P. S. palmerpenguins error can be ignored, it is not installed due to this: allisonhorst/palmerpenguins#96

Thanks. We would need a way to run tests on this architecture on GitHub Actions to address these and similar issues sustainably. What's the best way?

Thanks. We would need a way to run tests on this architecture on GitHub Actions to address these and similar issues sustainably. What's the best way?

@krlmlr Thank you for responding.

Given that the error appears to be specific to Big-endian platforms in general, presumably it should be reproducible on Linux or FreeBSD – PowerPC BE or SPARC. Of these, I believe, Linux should be rather common (of major ones Debian and Gentoo support/supported PPC BE, likely more).
Not really sure if GitHub Actions support any of those though.

(Alternatively, it can be reproduced locally on macOS 10.6.8 Server in Rosetta (i.e. on any modern Intel Mac in VM). However, I mention this just for information; it is not a convenient way by any means, unless one specifically is interested in macOS on PowerPC.)

We would have to be able to test this on GitHub Actions to support it. Can qemu emulate big-endian platforms? What's the performance hit?

Even if this works, this looks like a major effort where we will likely need support for.

Qemu certainly does. Running Big-endian Linux on it should be perfectly fine.

Can you show an example GHA workflow that does this?

@krlmlr Will something like this work? https://til.simonwillison.net/docker/emulate-s390x-with-qemu

Also:
wasm3/wasm3#125
google/flatbuffers#4939

So yes, apparently GHA can be used indeed.

Thanks. Actions now running in https://github.com/krlmlr/wasm3/actions/runs/6525677714 to understand how they work.
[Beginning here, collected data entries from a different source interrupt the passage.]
/-- The lines in which bytes at a physical address are cached leave every cache, written back; the home keeps their marks. -/
def State.flushPa (s : State) (spa : Nat) : State :=
  (s.home.keys.filter fun k => (s.hline k).any fun h => h.pa = spa / 128 * 128).foldl (fun s k =>
    let m := s.lineMark k
    let s := (s.writeBack k).poolDrop k
    let other := fun p : Nat × Option CLine => p.1 % 2 ^ 67 != k % 2 ^ 67
    { s with portMarks := Map.set s.portMarks none k m, l1 := s.l1.filter other, icache := s.icache.filter other }) s

/-- Bytes written by the hub at a physical address as a release at `sys` scope: what caches hold of their lines leaves them. -/
def State.hubWrite (s : State) (pa : Nat) (bs : List Byte) : State :=
  (((s.home.filterMap fun p => p.2.map fun h => h.pa).filter fun a => pa < a + 128 && a < pa + bs.length).foldl State.flushPa s).hubPokes pa bs

/-- A home line covers, by its shadow halfwords, a byte of the line at a physical address (R116). -/
def State.shadowed (s : State) (pa : Nat) : Bool := s.home.any fun p => match p.2 with
  | some h => h.line.bounded && h.shadowPa / 128 = pa / 128
  | none => false

/-- A line put into its home, with the promotion mark that the home holds for it while the line is not there (R146). -/
def State.putHome (s : State) (key : Nat) (h : HLine) : State :=
  { s.moved (keyVf key) (unitOf h.pa) 128 with home := Map.set s.home none key (some { h with mark := Map.get s.portMarks none key }), portMarks := Map.set s.portMarks none key none }

/-- The physical address of the shadow halfwords of a line of a bounded page (R97, R116), or why the access that needs them does not
find it (R356, R440, R446). -/
def State.shadowPa (s : State) (w : Who) (r : Region) (va : Nat) : Except Touch Nat :=
  if !r.shv then .error (.fault 0x05)
  else
    let sva := r.shadow (va / 128 * 128)
    match s.region w.vf w.asid sva with
    | none => .error (.fault 0x05)
    | some q =>
      if r.mode == .pool && q.mode != .pool then .error (.fault 0x05)
      else
        let unit := q.home sva w.dom 0
        if s.viral unit then .error .abort
        else match s.tlbFind unit w.vf w.asid sva with
        | none => .error (.walk unit sva true)
        | some t =>
          let pa := placePa q unit (t.paPage * 4096) + sva % 4096
          if (q.mode == .pool) != (paKind pa == .pool) then .error (.fault 0x05)
          else if s.poolLost pa then .error (.fault 0x0A)
          else if s.viralPa pa then .error .abort
          else .ok pa

/-- A line enters its home with the address of its shadow, or is accessed in memory where its home takes no such line. -/
def State.enterHome (s : State) (key pa va : Nat) (spa : Option Nat) (t : TlbEntry) : Touch :=
  let out : Touch := .port ⟨pa + va % 128, spa, !s.shadowed pa⟩
  if paKind pa == .host || paKind pa == .peer || s.shadowed pa || s.portClosed pa then out
  else
    let s := match spa with
      | some a => s.flushPa a
      | none => s
    match (s.dropAlias key pa).roomHome key with
    | some s => .ok (s.putHome key ⟨s.fillLine t pa spa, pa, spa.getD 0, 0, none, .shared, [], []⟩) key
    | none => out

/-- Bring a missing line to its home from its translation, and check R116, R356 and the permission, for want of which the line is
translated again (R111). A line of shadow halfwords that some cached line covers is not brought in (R116). -/
def State.fill (s : State) (w : Who) (r : Region) (unit va : Nat) (need : Need) (t : TlbEntry) : Touch :=
  let pa := placePa r unit (t.paPage * 4096) + va % 4096 / 128 * 128
  let key := lineKey unit w.vf w.asid va
  if (r.mode == .pool) != (paKind pa == .pool) then .fault 0x05
  else if !t.permits need then .walk unit va false
  else if s.poolLost pa then .fault 0x0A
  else if s.viralPa pa then .abort
  else if !t.bounded then s.enterHome key pa va none t
  else match s.shadowPa w r va with
    | .ok a => s.enterHome key pa va (some a) t
    | .error x => x

/-- An access reaches the home of its line (R110, R111, R114 to R117). A line or walk result without the permission is translated
again, and the walk says whether the access faults. -/
def State.touch (s : State) (w : Who) (va : Nat) (need : Need) : Touch :=
  match s.region w.vf w.asid va with
  | none => .fault 0x05
  | some r =>
    if r.mode == .replica && need == .write then .fault 0x08
    else
      let unit := r.home va w.dom w.hint
      let key := lineKey unit w.vf w.asid va
      if s.viral unit then .abort
      else match s.hline key with
      | some h =>
        if s.poolLost h.pa then .fault 0x0A
        else if h.line.permits need then .ok s key
        else match s.tlbFind unit w.vf w.asid va with
        | none => .walk unit va false
        | some t =>
          if t.permits need then
            .ok (s.setHline key (some { h with line := { h.line with read := t.read, write := t.write, exec := t.exec } })) key
          else .walk unit va false
      | none =>
        match s.tlbFind unit w.vf w.asid va with
        | none => .walk unit va false
        | some t => s.fill w r unit va need t

/-- An access wants the walk that has just been made: its permission is missing in the tables (R111). -/
def Touch.asks (x : Touch) (unit va : Nat) (shadow : Bool) : Bool := match x with
  | .walk u a sh => u = unit && a = va && sh == shadow
  | _ => false

/-- The home of an address, for the order of requests (R15, R133): its package slice, or 256 for the hub pool cache; none in no
region. -/
def State.homeOf (s : State) (w : Who) (va : Nat) : Option Nat :=
  (s.region w.vf w.asid va).map fun r => packageSlice (r.home va w.dom w.hint) va

/-- Bytes at a home line: data, bound and poison. -/
def State.homeRead (s : State) (key va n : Nat) : List Byte × Bnd × Bool :=
  match s.hline key with
  | some h => (h.line.get (va % 128) n, h.line.bnd (va % 128 / 32), h.line.poisoned (va % 128 / 32))
  | none => (List.replicate n 0, 0, false)

/-- The sector of an address in its line. -/
def secOf (va : Nat) : Nat := va % 128 / 32

/-! ## Partitions and their save pools (R374, R341, R435) -/

/-- The dies of a function's partition (R374, R375). -/
def State.dmask (s : State) (vf : Nat) : Nat :=
  let e := s.part (s.partOf vf)
  if e.testBit 31 then e % 256 else 0

/-- Bytes that a copied granule takes. -/
def Granule.size (g : Granule) : Nat := 4096 + g.shadow.length

/-- A launch belongs to a function of a partition. -/
def State.launchIn (s : State) (part lid : Nat) : Bool := match s.launch? lid with
  | some l => s.partOf l.vf = part
  | none => false

/-- Bytes of a partition's save pool in use: saved contexts and copied granules. -/
def State.poolUsed (s : State) (part : Nat) : Nat :=
  ((s.saved.filter fun p => s.launchIn part (s.cluster p.2.cluster).launch).map fun p => p.2.bytes).sum
    + ((s.granules.filter fun g => s.launchIn part g.launch).map Granule.size).sum

/-- The save pool of a function's partition has room for `n` bytes more. -/
def State.poolRoom (s : State) (vf n : Nat) : Bool :=
  s.poolUsed (s.partOf vf) + n ≤ bitsOf (s.part (s.partOf vf)) 63 32 * 2 ^ 20

/-- Dirty lines of a physical page written back, so that the page's copy is whole. -/
def State.cleanPage (s : State) (page : Nat) : State :=
  (s.home.keys.filter fun k => (s.hline k).any fun h => h.pa / 4096 = page).foldl State.writeBack s

/-- Copy of a marked granule before its first write (R435): the 4 KiB page that holds `pa` with its poison codes and, when bounded, its
shadow's 256 bytes; `spa` is the shadow of the line at `pa`. -/
def granuleOf (s : State) (launch pa : Nat) (spa : Option Nat) : Granule :=
  let page := pa / 4096
  { launch, page, bytes := s.peeks (page * 4096) 4096,
    shadow := match spa with
      | some a => (List.range 256).map fun i => (a - pa % 4096 / 128 * 8 + i, s.peek (a - pa % 4096 / 128 * 8 + i))
      | none => [],
    poison := (List.range 128).map fun i => Map.get s.poison false (page * 128 + i) }

/-- A launch loses its waypoint: the loss is logged and its copies are freed (R435). -/
def State.loseWaypoint (s : State) (lid : Nat) : State := match s.launch? lid with
  | none => s
  | some l =>
    let s := s.log 0x0302 srcHub (launchTag l)
    { (s.setLaunch lid { l with waypoint := false }) with granules := s.granules.filter fun g => g.launch != lid }

/-- A write at `va` of an address space, at the physical address `pa`, meets a marked granule of a launch (R435). -/
def State.marked (s : State) (vf asid va pa lid : Nat) (l : Launch) : Bool :=
  l.waypoint && l.vf = vf && l.asid = asid && l.wset.any (fun r => r.1 ≤ va && va < r.1 + r.2)
    && !s.granules.any (fun g => g.launch = lid && g.page = pa / 4096)

/-- Granules that a write at `va` copies: of each launch with a waypoint whose write set holds it (R435). -/
def State.copyGranules (s : State) (vf asid va pa : Nat) (spa : Option Nat) : State :=
  s.launches.foldl (fun s p =>
    if s.marked vf asid va pa p.1 p.2 then
      let s := s.cleanPage (pa / 4096)
      let g := granuleOf s p.1 pa spa
      if s.poolRoom p.2.vf g.size then { s.moved p.2.vf (unitOf pa) g.size with granules := g :: s.granules } else s.loseWaypoint p.1
    else s) s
This should really be filed with duckdb mainline, but DuckDB does currently not support all operations on Big-Endian architectures, and given current hardware trends it's unlikely to add support anytime soon. Happy to review a PR on this of course.

@hannes If you could suggest what specifically should be fixed in the sources, that will be helpful.

It looks like there are two places where this is not supported, sorting and indexing:

https://github.com/search?q=repo%3Aduckdb%2Fduckdb+Radix%3A%3AIsLittleEndian%28%29&type=code

Out of curiosity, which hardware are you trying to run DuckDB on?

@hannes The main testing machine is G5 Quad, it is pretty fast and got plenty of RAM. I have a few other PowerPC machines, but G4s are slow and pain to use for intensive tasks. So basically Quad and another PowerMac, 2.3 DC, are usable.

@hannes I have opened the issue with duckdb now: duckdb/duckdb#9714
Hopefully it can be fixed in the source.